The film is as simple as the serial … Mussaddi Lal Tripathi (Pankaj Kapoor) represents the common man who is constantly trapped in a web of bureaucratic corruption, red tapism, administrative sluggishness and all the other issues that the aam aadmi in India faces every day. The film begins with the death of Mussaddi’s wife. He goes off on a pilgrimage for the repose of her soul and to immerse her ashes in our holy waters. Mussaddi’s long absence from home results in him being declared dead in government files. Result: the stoppage of the pension due to him as a retired government teacher. Most of the film is spent on Mussaddi’s efforts to prove that he is alive.

It’s strange that this film has not been promoted at all by its producers, especially since its protagonist’s struggles are likely to find a resonance with all of us while the nation debates the Lokpal Bill. Mussaddi Lal is you and me. He is Everyman. He is the middle-class family of Dibakar Banerjee’s Khosla ka Ghosla whose land has been fake-sold by a crookish property dealer. He is the little old man who strips at a government office to shame an apathetic babu into action in Lage Raho Munna Bhai. And unlike the Common Man in A Wednesday, he is not playing disturbingly to the gallery by offering an anarchic but populist solution to our problems – he is simply sticking to the Gandhian dictum that stays on screen right through the end credits: “Corruption ought not to be an inevitable product of democracy. Be the change you want to see in the world.” Mussaddi Lal’s refusal to pay a bribe to get what is rightfully his may seem naïve to many, the film’s denouement could be viewed as simplistic, but it’s touching all the same!
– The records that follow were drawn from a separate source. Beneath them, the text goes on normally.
/-- The priority vectors, each on the pattern 5 and a destination 7. -/
def priority (q : Ports) : Option (Pixel × Bit × BitVec 3 × Grid) := stepReply (mk 5 Ports.zero) { q with dstPix := 7 }

theorem test_priority_mode_before_operand :
    priority { Ports.zero with cw := 0x63, srcClass := 3 } = some (7, 0, 1, 5) := by decide

theorem test_priority_operand_before_undefined :
    priority { Ports.zero with cw := 0x02, srcClass := 3 } = some (7, 0, 4, 5) ∧
    priority { Ports.zero with cw := 0x02, srcClass := 2 } = some (7, 0, 2, 5) ∧
    priority { Ports.zero with cw := 0x0A, srcClass := 3 } = some (7, 0, 2, 5) := by decide

theorem test_priority_of_blend :
    priority { Ports.zero with cw := 0x20, srcClass := 3, weight := 0xFFFFFFFF } = some (7, 0, 3, 5) ∧
    priority { Ports.zero with cw := 0x20, srcClass := 3, weight := 0xFFFFFFFF, dst1bit := 1 } = some (7, 0, 4, 5) ∧
    priority { Ports.zero with cw := 0x20, srcClass := 1, weight := 0xFFFFFFFF, dst1bit := 1, fg := 1 } = some (1, 0, 0, 5) := by
  decide

theorem test_priority_of_reverted_and_transparent :
    priority { Ports.zero with cw := 0x22, srcClass := 3, dst1bit := 1 } = some (7, 0, 4, 5) ∧
    priority { Ports.zero with cw := 0x24, srcClass := 3, dst1bit := 1, srcPix := 1 } = some (1, 0, 0, 5) := by decide

theorem test_priority_of_presets :
    priority { Ports.zero with cw := 0x60000000, arg := 7 } = some (7, 0, 5, 5) ∧
    priority { Ports.zero with cw := 0x60010000, arg := 7 } = some (7, 0, 6, 5) := by decide

/-! ### Pattern commands: 95_test_vectors.md 2.8 -/

/-- Status and pattern after a load from the pattern 5. -/
def loaded (cw arg : Word) : Option (BitVec 3 × Grid) :=
  (stepReply (mk 5 Ports.zero) { Ports.zero with cw := cw, arg := arg }).map fun r => r.2.2

theorem test_ldpatSeed : loaded 0x20000000 0x12345678 = some (0, 0x1234567812345678) ∧
    loaded 0x20000000 0 = some (0, 0) := by decide

theorem test_ldpatSolid : loaded 0x40000000 1 = some (0, 0xFFFFFFFFFFFFFFFF) ∧ loaded 0x40000000 2 = some (0, 0) := by decide

theorem test_ldpatPreset : [0, 1, 2, 3, 4, 5, 0x102].map (loaded 0x60000000) =
    [some (0, 0), some (0, 0xFFFFFFFFFFFFFFFF), some (0, 0xAA55AA55AA55AA55), some (0, 0x8822882288228822),
      some (0, 0x77DD77DD77DD77DD), some (5, 5), some (5, 5)] := by decide

theorem test_sample : [(3, 0), (0, 0), (6, 0), (2, 1), (4, 1), (5, 1), (1, 3), (1, 7), (0xFFFFFFFB, 3)].map
    (fun c : Word × Word => (stepReply (mk 0x1234567812345678 Ports.zero)
      { Ports.zero with cw := 0x80000000, x := c.1, y := c.2, dstPix := DC }).map fun r => (r.1, r.2.1)) =
    [1, 0, 1, 1, 0, 1, 1, 1, 1].map fun b : Bit => some (DC, b) := by decide

theorem test_presets_rows : ([0xAA55AA55AA55AA55, 0x8822882288228822, 0x77DD77DD77DD77DD].map fun g : Grid =>
      ([0, 1].map fun y : Word => [0, 1, 2, 3, 4, 5, 6, 7].map fun x : Word => (patSample g x y).toNat)) =
    [[[1, 0, 1, 0, 1, 0, 1, 0], [0, 1, 0, 1, 0, 1, 0, 1]], [[1, 0, 0, 0, 1, 0, 0, 0], [0, 0, 1, 0, 0, 0, 1, 0]],
      [[0, 1, 1, 1, 0, 1, 1, 1], [1, 1, 0, 1, 1, 1, 0, 1]]] := by decide

/-- The palette of 10_state.md R32. -/
theorem test_palette : monochromePalette 0 = 0xFFFFFFFFFFFF ∧ monochromePalette 1 = 0x000000000000 := by decide

/-- The class that agrees with the source pixel: by the palette on a colour destination (10_state.md R31, R32), and on a 1-bit one
OTHER beside either bit, as program P4 of 95_test_vectors.md presents it (log 13). -/
theorem test_classAgrees :
    classAgrees { Ports.zero with srcPix := W, srcClass := 0 } = true ∧
    classAgrees { Ports.zero with srcPix := K, srcClass := 1 } = true ∧
    classAgrees { Ports.zero with srcPix := DC, srcClass := 2 } = true ∧
    classAgrees { Ports.zero with srcPix := K, srcClass := 2 } = false ∧
    classAgrees { Ports.zero with dst1bit := 1, srcClass := 2, srcCov := 16384, fg := 1 } = true ∧
    classAgrees { Ports.zero with dst1bit := 1, srcPix := 1, srcClass := 1 } = true ∧
    classAgrees { Ports.zero with dst1bit := 1, srcPix := 1, srcClass := 0 } = false ∧
    classAgrees { Ports.zero with dst1bit := 1, srcClass := 3 } = false := by decide

/-- The host's write-back (70_reset_and_hazards.md R506): an error leaves the old pixel. -/
theorem test_callerStore : callerStore Ports.zero { pix := 9, bit := 0, status := 0 } 4 = 9 ∧
    callerStore Ports.zero { pix := 9, bit := 0, status := 2 } 4 = 4 := by decide


/-! ### Boolean source modes: 95_test_vectors.md 2.2. The rows are [BLACK d=0, BLACK d=1, WHITE d=0, WHITE d=1] with fg=1, bg=0 and
with fg=0, bg=1, and [c=32767 d=0, c=32767 d=1, c=32768 d=0, c=32768 d=1] of an OTHER operand with fg=1, bg=0. -/

theorem test_srcCopy_oneBit : knownRow .srcCopy 1 0 = [1, 1, 0, 0] ∧ knownRow .srcCopy 0 1 = [0, 0, 1, 1] ∧
    otherRow .srcCopy = [0, 0, 1, 1] := by decide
Pankaj Kapoor as the central character has had years of practice playing the hapless citizen, but still knows how to pull at our heart strings. He is ably assisted by Gaurav Kapur in the role of his no-good son and the other members of the original serial’s five fixtures – Manoj Pahwa, Sanjay Mishra, Deven Bhojani, Hemant Pandey and Asawari Joshiwho play multiple parts in the film. Makrand Deshpande makes an appearance as a sort of wandering minstrel singing the film’s title song at regular intervals.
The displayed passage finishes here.